- About this exercise -
Below are entries; output exactly the lines from the one with "def addrOf (w" to the one with "def loadMasks : List", both included, and nothing else.

*** Stored data ***

-- ==== Sys2Proof/Certificates/Slice0/Obligations.lean ====
section
/-! DEFINITION. The statements for the provers, each a Prop, none proved here. Where a statement rests on a choice of the model,
its docstring names the log entry. -/

open Sys2Proof Sys2Proof.Machine

namespace Sys2Proof.Claims

/-- Lane i of a register-class operand (R44, R69). -/
def operandLane (o : Operand) (s : State) (i : Fin Config.vlen) : B32 :=
  match o with
  | .reg r => (s.readReg r)[i]
  | .imm n => immValue n

/-- The bits of a word that the decoder of R50 does not ignore, by operation id (R51 class 6). -/
def significantBits : Nat → BitVec 32
  | 0 => 0x000000FF
  | 1 => 0x000000FF
  | 2 => 0x00FFFFFF
  | 3 => 0x7FFFFFFF
  | 4 => 0x7FFFFFFF
  | 5 => 0xFFFF00FF
  | 6 => 0x7F7F00FF
  | 7 => 0x7F7F00FF
  | _ => 0xFFFFFFFF

/-- Nothing but the fetch of b has happened since s: pc, pc_cur, the word, STEPS, the host calls nearer by one (R67), and no result of
a call held (R27). -/
def afterFetch (s : State) (b : Insn) : State :=
  { s with
    pcCur := s.pc, insnWord := b.word, pc := s.pc + 1, steps := s.steps + 1, hostCalls := tickCalls s.hostCalls,
    outputs := [] }

/-- Every register but rd, every arena vector and every other field are as in s. -/
structure OnlyRegister (rd : RegIdx) (s t : State) : Prop where
  others : ∀ r, r ≠ rd → t.readReg r = s.readReg r
  memory : ∀ a, t.arena.read a = s.arena.read a
  rest : s.sameButRegs t

/-- Everything but the arena is as in s, and every arena vector but the one at a. -/
structure OnlyArena (a : Nat) (s t : State) : Prop where
  others : ∀ b, b ≠ a → t.arena.read b = s.arena.read b
  registers : ∀ r, t.readReg r = s.readReg r
  rest : t = { s with arena := t.arena }

/-- The word views of a program's instructions (R112). -/
def wordsOf (p : Program) : List (BitVec 32) := p.insns.map Insn.word

/-- op = w[5:0] (R112). -/
def opOf (w : BitVec 32) : Nat := (w.extractLsb' 0 6).toNat

/-- addr = w[22:16] over w[30:24], which is a branch's target too (R112). -/
def addrOf (w : BitVec 32) : Nat := 128 * (w.extractLsb' 16 7).toNat + (w.extractLsb' 24 7).toNat

/-- The load-time masks of check 6, as the points after the table of R112 list them, STORE's with bit 23 cleared; the match of each is
the operation id. -/
def loadMasks : List (BitVec 32) :=
  [0xFFFFFFFF, 0xFFFFFFFF, 0xFF0080FF, 0x800080FF, 0x800080FF, 0x0000FFFF, 0x8080FFFF, 0x8080FFFF, 0x000080FF, 0x000080FF]

/-- Check k of the table of R112 fails on the program, with the given ALLOCATED and ARENA_CAP. -/
def LoadCheckFails (allocated : Bool) (cap : Nat) (p : Program) (k : Nat) : Prop :=
  match k with
  | 1 => allocated = false
  | 2 => Config.imemDepth < p.insns.length
  | 3 => 16384 < p.lit.length
  | 4 => cap < p.stateVecs + p.scratchVecs
  | 5 => ∃ w ∈ wordsOf p, w.extractLsb' 6 2 ≠ 0 ∨ 17 ≤ opOf w
  | 6 => ∃ w ∈ wordsOf p, ∃ mask, loadMasks[opOf w]? = some mask ∧ w &&& mask ≠ BitVec.ofNat 32 (opOf w)
  | 7 => ∃ w ∈ wordsOf p, opOf w = 4 ∧ w.getLsbD 23 = true
  | 8 => ∃ w ∈ wordsOf p, ((opOf w = 3 ∧ w.getLsbD 23 = false) ∨ opOf w = 4) ∧ p.stateVecs + p.scratchVecs ≤ addrOf w
  | 9 => ∃ w ∈ wordsOf p, opOf w = 3 ∧ w.getLsbD 23 = true ∧ p.lit.length ≤ addrOf w
  | 10 => ∃ w ∈ wordsOf p, (opOf w = 6 ∨ opOf w = 7) ∧ p.insns.length ≤ addrOf w
  | 11 => 0x00000001 ∉ wordsOf p
  | _ => False

/-- The magnitude in units of 2^-149 of a pattern given by its 31 magnitude bits. -/
def unitsOfBits (m : Nat) : Nat := B32.units (BitVec.ofNat 32 m)

/-- The distance between two numbers. -/
def distance (a b : Nat) : Nat := (a - b) + (b - a)

/-- The pattern r is ±n/d units rounded by roundTiesToEven: the sign given; infinity from the midpoint past the largest finite value
on; else no finite pattern is nearer, and a tie goes to the pattern whose last bit is 0. -/
structure RoundedToEven (neg : Bool) (n d : Nat) (r : B32) : Prop where
  sign : r.isNeg = neg
  number : r.isNaN = false
  overflow : r.isInf = true ↔ (2 ^ 25 - 1) * 2 ^ 252 * d ≤ n
  nearest : r.isFinite = true → ∀ z : B32, z.isFinite = true → distance n (d * r.units) ≤ distance n (d * z.units)
  tie : r.isFinite = true → ∀ z : B32, z.isFinite = true → distance n (d * r.units) = distance n (d * z.units) →
    z.units ≠ r.units → r.getLsbD 0 = false

end Sys2Proof.Claims

open Sys2Proof.Claims

/-! ### Encoding -/

/-- Decoding the encoding of any instruction gives it back, at every value of every operand (R42, R46, R49, R50). That the ids
10 to 16, for which R50 answers a fault, decode to reserved instructions is the model's split, notes/assumptions/7. -/
def Obligations.DecodeInvertsEncode : Prop := ∀ i : Instr, decode (encode i) = .ok i

/-- Each word that passes the load-time checks on its form (70 R112 checks 5 to 7) is the encoding of the instruction it decodes
to, so that its whole word is significant. For the ids 10 to 16, which R50 refuses when they are executed, this rests on the model's
split, notes/assumptions/7. -/
def Obligations.LoadValidWordsAreEncodings : Prop :=
  ∀ b : Insn, badOpcode b.word = false → badOperand b.word = false → storesToLiteral b.word = false →
    ∃ i, decode b = .ok i ∧ encode i = b

/-- A word with id 0 to 9 decodes as the same word with its ignored bits cleared (R51 class 6). -/
def Obligations.IgnoredBitsDoNotMatter : Prop :=
  ∀ w : BitVec 32, (w.extractLsb' 0 6).toNat ≤ 9 →
    decode (Insn.ofWord w) = decode (Insn.ofWord (w &&& significantBits (w.extractLsb' 0 6).toNat))

/-- When the decoder refuses a word, and with which cause (R50, R98). The ids 10 to 16 decode to reserved instructions that
raise UNDEFINED_OPCODE when executed: the model's split of R50, notes/assumptions/7. -/
def Obligations.DecodeFaultsExactly : Prop :=
  ∀ (w : BitVec 32) (c : FaultCause),
    decode (Insn.ofWord w) = .error c ↔
      (c = .undefinedOpcode ∧ (w.extractLsb' 6 2 ≠ 0 ∨ 17 ≤ (w.extractLsb' 0 6).toNat)) ∨
      (c = .illegalOperand ∧ w.extractLsb' 6 2 = 0 ∧ (w.extractLsb' 0 6).toNat ∈ [2, 3, 4, 8, 9] ∧ w.getLsbD 15 = true) ∨
      (c = .storeToLiteral ∧ w.extractLsb' 6 2 = 0 ∧ (w.extractLsb' 0 6).toNat = 4 ∧ w.getLsbD 15 = false ∧
        w.getLsbD 23 = true)

/-- Words of 95_test_vectors decode to the instructions they stand for: those of V1 and V3 to V9, and the MUL of P3. That V1's word
0xFFFFFF10, for which the decoder of R50 answers UNDEFINED_OPCODE, decodes to LOAD1, whose meaning raises that fault, is the model's
split, notes/assumptions/7. -/
def Obligations.SampleWordsDecode : Prop :=
  decodeTableWord 32 0x00000000 = some .noop ∧
  decodeTableWord 32 0x00000001 = some .endOp ∧
  decodeTableWord 32 0x00FF7F02 = some (.move 127 (.imm 127)) ∧
  decodeTableWord 32 0x7FFF0503 = some (.load 5 .literal 16383) ∧
  decodeTableWord 32 0x02010304 = some (.store 3 130) ∧
  decodeTableWord 32 0x84010005 = some (.cmp (.reg 1) (.imm 4)) ∧
  decodeTableWord 32 0x01000006 = some (.bne 1) ∧
  decodeTableWord 32 0x48010007 = some (.jmp 200) ∧
  decodeTableWord 32 0x81010008 = some (.add 0 (.reg 1) (.imm 1)) ∧
  decodeTableWord 32 0x02000109 = some (.mul 1 (.reg 0) (.reg 2)) ∧
  decodeTableWord 32 0xFFFFFF10 = some (.load1 0xFF 0xFF 0xFF) ∧
  decodeTableWord 32 0x00000011 = none

/-- The word view is little-endian, and the four bytes come back from it (R39). -/
def Obligations.WordViewIsLittleEndian : Prop :=
  ∀ b : Insn,
    b.word.toNat = b.opcode.toNat + 2 ^ 8 * b.dest.toNat + 2 ^ 16 * b.src1.toNat + 2 ^ 24 * b.src2.toNat ∧
    Insn.ofWord b.word = b

/-- Operand bytes and address pairs: mode*128 + index, hi*128 + lo, and both come back (R42, R46; W1, W2). -/
def Obligations.OperandBytesAndPairsRoundTrip : Prop :=
  (∀ (m : BitVec 1) (i : BitVec 7),
    (encodeOperand m i).toNat = m.toNat * 128 + i.toNat ∧ decodeMode (encodeOperand m i) = m ∧
    decodeIndex (encodeOperand m i) = i) ∧
  (∀ hi lo : BitVec 7,
    (packAddress hi lo).toNat = hi.toNat * 128 + lo.toNat ∧ unpackAddress (packAddress hi lo) = (hi, lo)) ∧
  ∀ x : Byte, (decodeMode x).toNat = x.toNat / 128 ∧ (decodeIndex x).toNat = x.toNat % 128

/-! ### One step -/

/-- When the engine fetches b next and b decodes to i, the step is i's meaning on the state after the fetch (R64, R67). -/
def Obligations.StepRunsTheDecodedInstruction : Prop :=
  ∀ (s : State) (b : Insn) (i : Instr), s.FetchesNext b → decode b = .ok i → step s = exec i (afterFetch s b)

/-- When b does not decode, the step takes the fault entry: cause 1, 2 or 3, FAULT_PC the index of b, FAULT_INSN its word, and
only the fetch has happened besides (R64, R97, R99). -/
def Obligations.StepTakesTheDecodeFault : Prop :=
  ∀ (s : State) (b : Insn) (c : FaultCause), s.FetchesNext b → decode b = .error c →
    ∃ t, step s = .next t ∧ t.pcCur = s.pc ∧
      ((c = .undefinedOpcode ∧ FaultEntered 1 s.pc b.word (afterFetch s b) t) ∨
       (c = .illegalOperand ∧ FaultEntered 2 s.pc b.word (afterFetch s b) t) ∨
       (c = .storeToLiteral ∧ FaultEntered 3 s.pc b.word (afterFetch s b) t))

/-- At the step ceiling the step raises STEP_LIMIT, whatever pc is; nothing is fetched, pc_cur is pc (R65). Below the ceiling no
engine step takes STEPS past it. -/
def Obligations.StepCeilingFaults : Prop :=
  (∀ s : State, s.runState = .running → s.engineTurn = true → s.steps = Config.maxSteps →
    ∃ t, step s = .next t ∧ t.pcCur = s.pc ∧ FaultEntered 7 s.pc 0 s.ticked t) ∧
  ∀ s t : State, s.engineTurn = true → s.steps ≤ Config.maxSteps → step s = .next t → t.steps ≤ Config.maxSteps

/-- Below the ceiling, with pc at or past PROG_LEN, the step raises PC_OUT_OF_RANGE; nothing is fetched, pc_cur is pc (R66). -/
def Obligations.PcOutOfRangeFaults : Prop :=
  ∀ s : State, s.runState = .running → s.engineTurn = true → s.steps ≠ Config.maxSteps → s.imem.length ≤ s.pc.toNat →
    ∃ t, step s = .next t ∧ t.pcCur = s.pc ∧ FaultEntered 6 s.pc 0 s.ticked t

/-- While IDLE every piece of state keeps its value, and of the host calls only a process call that R62 accepts starts a block (R108).
No argument or result of a call is held between calls (R27): a step leaves output vectors only where it ends a block, and the next step
holds them no longer. That calls come from a list with delays is the model's own, notes/assumptions/9, and so is the one state that
holds the result, notes/assumptions/11. -/
def Obligations.IdleKeepsStateUntilProcess : Prop :=
  (∀ s : State, s.runState = .idle → s.engineTurn = true → step s = .next s.ticked) ∧
  (∀ s t : State, s.runState = .idle → step s = .next t → t.runState = .running →
    ∃ inputs nout rest, s.hostCalls = ⟨0, .process inputs nout⟩ :: rest ∧ s.allocated = true ∧
      (s.imem ≠ [] ∨ s.pending ≠ none) ∧ 1 ≤ nout ∧ nout ≤ 128 ∧ inputs.length ≤ 128) ∧
  (∀ s t : State, step s = .next t → t.outputs ≠ [] → s.runState = .running ∧ t.runState = .idle) ∧
  ∀ s t : State, (s.runState = .idle → s.nout = 0) → step s = .next t → t.runState = .idle → t.nout = 0

/-! ### Instructions -/

/-- NOOP: nothing but the fetch's effects, for every word with opcode byte 0 (R82; R51 class 6). -/
def Obligations.NoopOnlyAdvances : Prop :=
  (∀ s : State, exec .noop s = .next s) ∧
  ∀ (s : State) (b : Insn), s.FetchesNext b → b.opcode = 0 →
    ∃ t, step s = .next t ∧ t.pc = s.pc + 1 ∧ t.steps = s.steps + 1 ∧ (∀ r, t.readReg r = s.readReg r) ∧
      (∀ a, t.arena.read a = s.arena.read a) ∧
      t = { s with
        pc := t.pc, pcCur := t.pcCur, insnWord := t.insnWord, steps := t.steps, hostCalls := t.hostCalls, outputs := [] }

/-- END: the output stage writes output i from register i, STATUS is OK, the block is over and NOUT no longer held; nothing else changes
(R72, R83, R27). That NOUT and the outputs are fields of State is the model's form, notes/assumptions/11.
That outputs past register 127 do not exist, in states with NOUT above 128, is the model's choice, notes/assumptions/15. -/
def Obligations.EndCopiesTheOutputs : Prop :=
  ∀ s : State, ∃ t, exec .endOp s = .next t ∧
    t.outputs.length = min s.nout 128 ∧
    (∀ r : RegIdx, r.toNat < s.nout → t.outputs[r.toNat]? = some (s.readReg r)) ∧
    t.status = 0 ∧ t.runState = .idle ∧
    (∀ r, t.readReg r = s.readReg r) ∧ (∀ a, t.arena.read a = s.arena.read a) ∧
    t = { s with nout := 0, outputs := t.outputs, status := t.status, runState := t.runState }

/-- MOVE: every lane of Rd becomes the operand's lane, a register copied or an immediate broadcast, with no fault; nothing else
changes (R74, R69). -/
def Obligations.MoveCopiesItsOperand : Prop :=
  ∀ (rd : RegIdx) (src : Operand) (s : State), ∃ t, exec (.move rd src) s = .next t ∧
    (∀ i : Fin Config.vlen, (t.readReg rd)[i] = operandLane src s i) ∧ OnlyRegister rd s t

***

- Answer for the task -
def addrOf (w : BitVec 32) : Nat := 128 * (w.extractLsb' 16 7).toNat + (w.extractLsb' 24 7).toNat

/-- The load-time masks of check 6, as the points after the table of R112 list them, STORE's with bit 23 cleared; the match of each is
the operation id. -/
def loadMasks : List (BitVec 32) :=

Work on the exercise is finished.